* [What to work on] Repeat the entries exactly as they stand.

* [Extracted material]
= Beginning of Section =

-- ==== Sys2Proof/Machine/Mark.lean ====
section
/-! DEFINITION. The taking of a MARK by all blocks (R54): window, PRESENT, plan, sync, table, roster, role
unit and mode, in the order in which the rules make one draw on what another leaves. -/

namespace Sys2Proof.Machine

/-- The window block's part in a MARK (R54), with the confinement counts (R81). -/
def State.markWindow (s : State) (m : Window) : State :=
  let s := { s with window := { s.window with number := m, timer := some 0, expiries := 0 } }
  let s := s.pullWaiting (fun f => f.body == QBody.mark)
  if s.trunk.line = .listenOnly then
    s.mapTrunk (fun t => { t with confMarks := t.confMarks + 1, confExpiries := 0 })
  else s

/-- The PRESENT of a MARK (R55): `own` says that the MARK is the station's own, `joined` how the sync state
stood when the MARK was taken. -/
def State.markPresent (s : State) (own joined : Bool) : State :=
  let s :=
    if !(own || s.window.sent) && joined && s.lineActive && s.cfg.role != .crusher then
      s.request .present .window
    else s
  { s with window := { s.window with sent := false } }

/-- The DONEs that the queue has lost and that are to be requested again (R124, R141). -/
def State.lostDones (s : State) : List DoneBody :=
  match s.cfg.role with
  | .discharge => (s.discharge.pending.filter (fun p => p.lost)).map (fun p => p.body)
  | .filter => (s.filter.pending.toList.filter (fun p => p.lost)).map (fun p => p.body)
  | .crusher => []

/-- Requests them (R124, R141). -/
def State.requestDones (s : State) (l : List DoneBody) : State :=
  l.foldl (fun s b => s.request (.done b) .role) s

/-- A lot at a MARK: its refused mark is cleared and its age rises (R110, R118). -/
def Lot.atMark (l : Lot) : Lot := { l with refused := false, age := min (l.age + 1) 255 }

/-- The discharge unit's part in a MARK carrying `m`: the discharge in progress, whose window the MARK closes
(R106, R122), the head lot's start and the lots not started (R120), the lots' marks and ages (R110, R113,
R118), and the own claims that nothing names (R131).
A MARK that repeats the current number closes the window too: DEDUCED, unsafe (log 24). The refused marks go
after the unit's own requests at this MARK: DESIGN CHOICE, unsafe (log 39). -/
def State.markDischarge (s : State) (m : Window) : State :=
  let s := s.endDischarge
  let s := if s.mayDischarge m then s.startDischarge m else s
  let s := s.withdrawLots (s.overdueLots m)
  (((s.mapLots Lot.atMark).sealAged).withdrawOrphanLots)

/-- The settle count at a MARK taken in SETTLING (R142). -/
def FilterState.settleOnce (u : FilterState) : FilterState :=
  let n := min (u.settle + 1) 2
  { u with settle := n, mode := if n = 2 then .online else .settling }

/-- The filter unit's part in a MARK carrying `m`: the flush in progress, whose window the MARK closes (R106,
R140), and the settle count (R142), the start of a flush and the claim not started (R140), the refused mark
(R138), and the own claims that nothing names (R145). `settling` says that the state was SETTLING when the
MARK was taken.
A MARK that repeats the current number closes the window too: DEDUCED, unsafe (log 24). The refused mark goes
before the WITHDRAWs of this MARK, so a posted CLAIM that one of them displaces waits for the next MARK: DESIGN
CHOICE, unsafe (log 47). -/
def State.markFilter (s : State) (settling : Bool) (m : Window) : State :=
  let s := s.endFlush .settling 1
  let s := if settling && s.filter.mode == .settling then s.mapFilter FilterState.settleOnce else s
  let s :=
    if s.mayFlush m then s.startFlush m
    else if s.filter.mode = .committed ∧ s.filter.discharge.any (fun w => dueBy w m) = true then s.withdrawFlush
    else s
  (s.mapFilter (fun u => { u with refused := false })).withdrawOrphanFlushes

/-- The crusher unit's part in a MARK carrying `m` (R149, R151, R153, R155, R156). -/
def State.markCrusher (s : State) (m : Window) : State :=
  let s := (s.turnDiverter).consume m
  (s.mapCrusher (CrusherState.drain s.cfg.cru)).tellHall

/-- The role unit's part in a MARK carrying `m`; `again` says that the withdrawal of R103 is repeated.
Which MARKs repeat it: DEDUCED, unsafe (log 20). -/
def State.markRole (s : State) (settling again : Bool) (lost : List DoneBody) (m : Window) : State :=
  let s := s.requestDones lost
  let s := match s.cfg.role with
    | .discharge => s.markDischarge m
    | .filter => s.markFilter settling m
    | .crusher => s.markCrusher m
  if again then s.withdrawCommitted else s

/-- The mode controller's part in a MARK: the quiet windows count (R181), and a leaving HELLO that the queue
has lost (R182). -/
def State.markMode (s : State) : State :=
  match s.mode.mode with
  | .quiet => s.mapMode (fun x => { x with quietWindows := min (x.quietWindows + 1) 255 })
  | .leaving => if s.mayLeave && !s.helloQueued then s.requestLeave else s
  | _ => s

/-- The fourth MARK taken in LISTEN_ONLY ends the confinement, once it has been taken (R81). -/
def State.markConfined (s : State) : State :=
  if s.trunk.line = .listenOnly ∧ 4 ≤ s.trunk.confMarks then s.endConfinement else s

/-- The parts of the window block, the plan, the sync controller, the table and the roster in a MARK of
`sender`, in this order, with what their reports make the role unit do (R16, R37, R54 to R56, R67, R101).
The order of the parts: DEDUCED, unsafe (log 12). -/
def State.markRecords (s : State) (own : Bool) (sender : Addr) (b : MarkBody) : State :=
  let m := b.window
  let view := s.markView
  let lost := lostAt s.own sender s.roster
  let claims := s.table.claims
  let s := (s.markWindow m).markPresent own s.sync.status.joined
  let s := s.rebuildPlan m
  let s := s.markSync view b
  let s := s.markTable (commitsOf claims s.plan.entries m) lost m
  s.markRoster sender

/-- The station takes a MARK of `sender`; `own` says that it is the station's own by listen-back (R54). The role
unit takes its part after the records, and the modes after it (DEDUCED, unsafe, log 12). -/
def State.takeMark (own : Bool) (sender : Addr) (b : MarkBody) (s : State) : State :=
  if s.senderExcluded sender then s
  else
    let t := s.markRecords own sender b
    (t.markRole (s.filter.mode == .settling) (s.sync.status.mending && t.sync.status.mending) s.lostDones
      b.window).markMode.markConfined

end Sys2Proof.Machine
end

= End of Section =

* [Solution for this problem]
-- ==== Sys2Proof/Machine/Mark.lean ====
section
/-! DEFINITION. The taking of a MARK by all blocks (R54): window, PRESENT, plan, sync, table, roster, role
unit and mode, in the order in which the rules make one draw on what another leaves. -/

namespace Sys2Proof.Machine

/-- The window block's part in a MARK (R54), with the confinement counts (R81). -/
def State.markWindow (s : State) (m : Window) : State :=
  let s := { s with window := { s.window with number := m, timer := some 0, expiries := 0 } }
  let s := s.pullWaiting (fun f => f.body == QBody.mark)
  if s.trunk.line = .listenOnly then
    s.mapTrunk (fun t => { t with confMarks := t.confMarks + 1, confExpiries := 0 })
  else s

/-- The PRESENT of a MARK (R55): `own` says that the MARK is the station's own, `joined` how the sync state
stood when the MARK was taken. -/
def State.markPresent (s : State) (own joined : Bool) : State :=
  let s :=
    if !(own || s.window.sent) && joined && s.lineActive && s.cfg.role != .crusher then
      s.request .present .window
    else s
  { s with window := { s.window with sent := false } }

/-- The DONEs that the queue has lost and that are to be requested again (R124, R141). -/
def State.lostDones (s : State) : List DoneBody :=
  match s.cfg.role with
  | .discharge => (s.discharge.pending.filter (fun p => p.lost)).map (fun p => p.body)
  | .filter => (s.filter.pending.toList.filter (fun p => p.lost)).map (fun p => p.body)
  | .crusher => []

/-- Requests them (R124, R141). -/
def State.requestDones (s : State) (l : List DoneBody) : State :=
  l.foldl (fun s b => s.request (.done b) .role) s

/-- A lot at a MARK: its refused mark is cleared and its age rises (R110, R118). -/
def Lot.atMark (l : Lot) : Lot := { l with refused := false, age := min (l.age + 1) 255 }

/-- The discharge unit's part in a MARK carrying `m`: the discharge in progress, whose window the MARK closes
(R106, R122), the head lot's start and the lots not started (R120), the lots' marks and ages (R110, R113,
R118), and the own claims that nothing names (R131).
A MARK that repeats the current number closes the window too: DEDUCED, unsafe (log 24). The refused marks go
after the unit's own requests at this MARK: DESIGN CHOICE, unsafe (log 39). -/
def State.markDischarge (s : State) (m : Window) : State :=
  let s := s.endDischarge
  let s := if s.mayDischarge m then s.startDischarge m else s
  let s := s.withdrawLots (s.overdueLots m)
  (((s.mapLots Lot.atMark).sealAged).withdrawOrphanLots)

/-- The settle count at a MARK taken in SETTLING (R142). -/
def FilterState.settleOnce (u : FilterState) : FilterState :=
  let n := min (u.settle + 1) 2
  { u with settle := n, mode := if n = 2 then .online else .settling }

/-- The filter unit's part in a MARK carrying `m`: the flush in progress, whose window the MARK closes (R106,
R140), and the settle count (R142), the start of a flush and the claim not started (R140), the refused mark
(R138), and the own claims that nothing names (R145). `settling` says that the state was SETTLING when the
MARK was taken.
A MARK that repeats the current number closes the window too: DEDUCED, unsafe (log 24). The refused mark goes
before the WITHDRAWs of this MARK, so a posted CLAIM that one of them displaces waits for the next MARK: DESIGN
CHOICE, unsafe (log 47). -/
def State.markFilter (s : State) (settling : Bool) (m : Window) : State :=
  let s := s.endFlush .settling 1
  let s := if settling && s.filter.mode == .settling then s.mapFilter FilterState.settleOnce else s
  let s :=
    if s.mayFlush m then s.startFlush m
    else if s.filter.mode = .committed ∧ s.filter.discharge.any (fun w => dueBy w m) = true then s.withdrawFlush
    else s
  (s.mapFilter (fun u => { u with refused := false })).withdrawOrphanFlushes

/-- The crusher unit's part in a MARK carrying `m` (R149, R151, R153, R155, R156). -/
def State.markCrusher (s : State) (m : Window) : State :=
  let s := (s.turnDiverter).consume m
  (s.mapCrusher (CrusherState.drain s.cfg.cru)).tellHall

/-- The role unit's part in a MARK carrying `m`; `again` says that the withdrawal of R103 is repeated.
Which MARKs repeat it: DEDUCED, unsafe (log 20). -/
def State.markRole (s : State) (settling again : Bool) (lost : List DoneBody) (m : Window) : State :=
  let s := s.requestDones lost
  let s := match s.cfg.role with
    | .discharge => s.markDischarge m
    | .filter => s.markFilter settling m
    | .crusher => s.markCrusher m
  if again then s.withdrawCommitted else s

/-- The mode controller's part in a MARK: the quiet windows count (R181), and a leaving HELLO that the queue
has lost (R182). -/
def State.markMode (s : State) : State :=
  match s.mode.mode with
  | .quiet => s.mapMode (fun x => { x with quietWindows := min (x.quietWindows + 1) 255 })
  | .leaving => if s.mayLeave && !s.helloQueued then s.requestLeave else s
  | _ => s

/-- The fourth MARK taken in LISTEN_ONLY ends the confinement, once it has been taken (R81). -/
def State.markConfined (s : State) : State :=
  if s.trunk.line = .listenOnly ∧ 4 ≤ s.trunk.confMarks then s.endConfinement else s

/-- The parts of the window block, the plan, the sync controller, the table and the roster in a MARK of
`sender`, in this order, with what their reports make the role unit do (R16, R37, R54 to R56, R67, R101).
The order of the parts: DEDUCED, unsafe (log 12). -/
def State.markRecords (s : State) (own : Bool) (sender : Addr) (b : MarkBody) : State :=
  let m := b.window
  let view := s.markView
  let lost := lostAt s.own sender s.roster
  let claims := s.table.claims
  let s := (s.markWindow m).markPresent own s.sync.status.joined
  let s := s.rebuildPlan m
  let s := s.markSync view b
  let s := s.markTable (commitsOf claims s.plan.entries m) lost m
  s.markRoster sender

/-- The station takes a MARK of `sender`; `own` says that it is the station's own by listen-back (R54). The role
unit takes its part after the records, and the modes after it (DEDUCED, unsafe, log 12). -/
def State.takeMark (own : Bool) (sender : Addr) (b : MarkBody) (s : State) : State :=
  if s.senderExcluded sender then s
  else
    let t := s.markRecords own sender b
    (t.markRole (s.filter.mode == .settling) (s.sync.status.mending && t.sync.status.mending) s.lostDones
      b.window).markMode.markConfined

end Sys2Proof.Machine
end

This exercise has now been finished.